━━━ AVAILABLE RECORDS ━━━

-- ==== Sys2Proof/Machine/Hawk.lean ====
section
/-! DEFINITION. Hawkmoth up to the ready pool: reads of records and descriptors (R421), contexts (R320), queues
(R321 to R323), launch records (R324 to R328, R393), instances (R330, R331) and completion (R325, R329). -/

namespace Sys2Proof.Machine

/-! ### Reads, R421 -/

/-- A load of a context by Hawkmoth inside one page. -/
def hawkRead (space : Nat) : Reader := fun va n s =>
  match s.ctx? space with
  | none => .error (s, .fault cRANGE 1 va 0)
  | some c =>
    match rangeCheck c (BitVec.ofNat 64 va) .load with
    | .error sub => .error (s, .fault cRANGE sub va 0)
    | .ok ia =>
      match translateFor s space ia n .load false with
      | (s, .ok tr) => .ok (readBytes s Config.cores false space ia n tr, s)
      | (s, .frozen _) => .error (s, .wait)
      | (s, .fail sub) => .error (s, .fault cXLATE sub va ia)

/-- A longer run. -/
def hawkBytes (space va n : Nat) : ReadM (List Byte) :=
  (pieces64 va n).foldlM (fun acc p => do
    let bs ← hawkRead space p.1 p.2
    pure (acc ++ bs)) []

def askPage (s : State) (space ia : Nat) : State :=
  if s.link.contains (.preq space (ia / 65536 * 65536)) then s
  else { s with link := s.link ++ [.preq space (ia / 65536 * 65536)] }

/-- A stalled read of an admission is waited for: behind a freeze, or for a page of the host agent (R369). -/
def hawkWaits (s : State) (space : Nat) (x : Stall) : Bool :=
  match x with
  | .wait => true
  | .fault c sub _ ia => c == cXLATE && sub == 0 && hostPage s space ia

/-- The host agent is asked for the page. -/
def hawkAsk (s : State) (space : Nat) (x : Stall) : State :=
  match x with
  | .fault _ _ _ ia => askPage s space ia
  | .wait => s

/-- The answer for a page has been taken: the agent is asked for it afresh the next time. -/
def hawkTaken (s : State) (space : Nat) (x : Stall) : State :=
  match x with
  | .fault _ _ _ ia => { s with pagesDeclined := s.pagesDeclined.filter (fun p => p != (space, ia / 65536)) }
  | .wait => s

/-! ### Contexts, R320 -/

def vectorOk (x : Nat) : Bool := x % 32 == 0

/-- The context that its table entry describes; none for an entry that R320 turns away. -/
def contextOf (s : State) (space : Nat) : Option Context :=
  let p := s.part space
  let base := p.ctxt.toNat + 256 * (space % 65536)
  let w (o n : Nat) : Nat := readPa s (base + o) n
  let rng (i : Nat) : RangeReg :=
    let f (k : Nat) : Word := BitVec.ofNat 32 (w (0x40 + 16 * i + 4 * k) 4)
    ⟨f 0, f 1 &&& 0xFFFFF01F, f 2, f 3⟩
  let rs := (List.range 8).map rng
  let d := w 4 4
  if w 0 4 != 2 ^ 31 || d.testBit 25 || (d.testBit 27 && d.testBit 26) || !vectorOk (w 8 8) || !vectorOk (w 0x10 8) ||
     w 0x18 8 % 65536 != 0 || rs.any RangeReg.reserved || !(spaceEntry s space).getLsbD 63 then none
  else some { blankContext space with
    svec := BitVec.ofNat 64 (w 8 8), uvec := BitVec.ofNat 64 (w 0x10 8), savebase := BitVec.ofNat 64 (w 0x18 8)
    savesz := BitVec.ofNat 32 (w 0x20 4), dbgctl := BitVec.ofNat 32 d &&& 0xFC00FFFF, rng := rs }

/-- The stop record still says ACTIVE, R374. (DEDUCED, log entry 30.) -/
def stopActive (s : State) (c : Context) : Bool := c.stopped && (saveNat s c.space 0 4).2 % 2 = 1

/-- The context holds state, R320: a team placed or saved, an admitted record, or an ACTIVE stop record. -/
def holdsState (s : State) (c : Context) : Bool :=
  c.stopping.isSome || stopActive s c || s.teams.any (fun t => t.space == c.space && t.st != .gone) ||
  s.recs.any (fun r => r.space == c.space && !r.ended)

/-- A context that holds no state is forgotten; of one that was stopped, the TAILs are kept that its next admission waits
for. (DEDUCED, log entry 50.) -/
def forgetContexts (s : State) : State := { s with ctxs := s.ctxs.filter (fun c => c.stopped || holdsState s c) }

/-! ### Queues, R321, R322 -/

structure Queue where
  ring : Nat
  en : Bool
  prio : Nat
  weight : Nat
  lsz : Nat
  asid : Nat
  tail : Nat
  head : Nat
  done : Nat
deriving DecidableEq, Repr

def queuePa (s : State) (n : Nat) : Nat := s.qTable.toNat + 64 * n

/-- The descriptor, when its fields keep to the table. -/
def queueOf (s : State) (n : Nat) : Option Queue :=
  let bs := pread s none (queuePa s n) 64
  let c := field bs 8 4
  let q : Queue :=
    { ring := field bs 0 8, en := c.testBit 31, prio := nbits c 18 16, weight := nbits c 15 8, lsz := nbits c 4 0
      asid := field bs 0xC 2, tail := field bs 0x10 4, head := field bs 0x14 4, done := field bs 0x18 4 }
  if q.ring % 64 != 0 || nbits c 30 19 != 0 || nbits c 7 5 != 0 || q.weight = 0 || q.lsz = 0 || 16 < q.lsz ||
     field bs 0xE 2 != 0 || nbits (field bs 0x1C 4) 15 4 != 0 || (bs.drop 0x20).any (· != 0) then none
  else some q

/-- The enabled partition to which a queue belongs. -/
def queuePart (s : State) (n : Nat) : Option Nat :=
  s.parts.findIdx? (fun p => p.en && !p.closing && p.qfirst ≤ n && n ≤ p.qlast)

def Queue.overrun (q : Queue) : Bool := 2 ^ q.lsz < (q.tail + 2 ^ 32 - q.done) % 2 ^ 32

def queueSpace (s : State) (n : Nat) (q : Queue) : Nat := (queuePart s n).getD 0 * 65536 + q.asid

/-- Instances in the ready pool. -/
def poolCount (s : State) : Nat := (s.insts.filter (·.inPool)).length

/-- The record slot has OVERLAP = 1; or its page is the host agent's, which is still to be asked for it (R421). -/
def overlaps (s : State) (space : Nat) (q : Queue) : Bool :=
  match (hawkRead space (q.ring + 64 * (q.head % 2 ^ q.lsz)) 4).run s with
  | .ok (bs, _) => (leNat bs).testBit 9
  | .error (s', .fault c sub va ia) => hawkWaits s' space (.fault c sub va ia) && !s.link.contains (.preq space (ia / 65536 * 65536))
  | .error (_, .wait) => false

/-- The context was stopped, and admission has not resumed: ACTIVE stands, or no TAIL of its queues has been written since
(R374). (DEDUCED, log entry 30.) -/
def admitHeld (s : State) (c : Context) : Bool :=
  c.stopping.isSome ||
  (c.stopped && (stopActive s c || s.tails.any (fun x => x.1 == c.space)))

def logging (c : Context) : Bool := c.dbgctl.getLsbD 27 || c.dbgctl.getLsbD 26

/-- The queue has a record that R322, R374 and R393 let it admit, and the one before it does not hold it back (R323).
(DEDUCED, log entry 30.) -/
def queueReady (s : State) (n : Nat) : Bool :=
  s.stage == .ready && (queuePart s n).isSome &&
  match queueOf s n with
  | none => false
  | some q =>
    let space := queueSpace s n q
    q.en && q.tail != q.head && !q.overrun &&
    (match s.ctx? space with
     | some c => !admitHeld s c && !(logging c && s.recs.any (fun r => r.space == space && !r.ended))
     | none => true) &&
    (!s.recs.any (fun r => r.queue == n && !r.ended && (r.idx.toNat + 1) % 2 ^ 32 == q.head) || overlaps s space q)

/-- Admission waits while the ready pool is full. -/
def canAdmit (s : State) (n : Nat) : Bool := poolCount s < 4096 && queueReady s n

/-- Queues of the enabled partitions. -/
def servedQueues (s : State) : List Nat :=
  s.parts.flatMap (fun p => if p.en && !p.closing then (List.range (p.qlast + 1 - p.qfirst)).map (fun k => p.qfirst + k) else [])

━━━

TO DO:
Show all lines from the records above where the word "then" occurs.

REPLY TO THE TASK:
  if s.link.contains (.preq space (ia / 65536 * 65536)) then s
     w 0x18 8 % 65536 != 0 || rs.any RangeReg.reserved || !(spaceEntry s space).getLsbD 63 then none
     field bs 0xE 2 != 0 || nbits (field bs 0x1C 4) 15 4 != 0 || (bs.drop 0x20).any (· != 0) then none
  s.parts.flatMap (fun p => if p.en && !p.closing then (List.range (p.qlast + 1 - p.qfirst)).map (fun k => p.qfirst + k) else [])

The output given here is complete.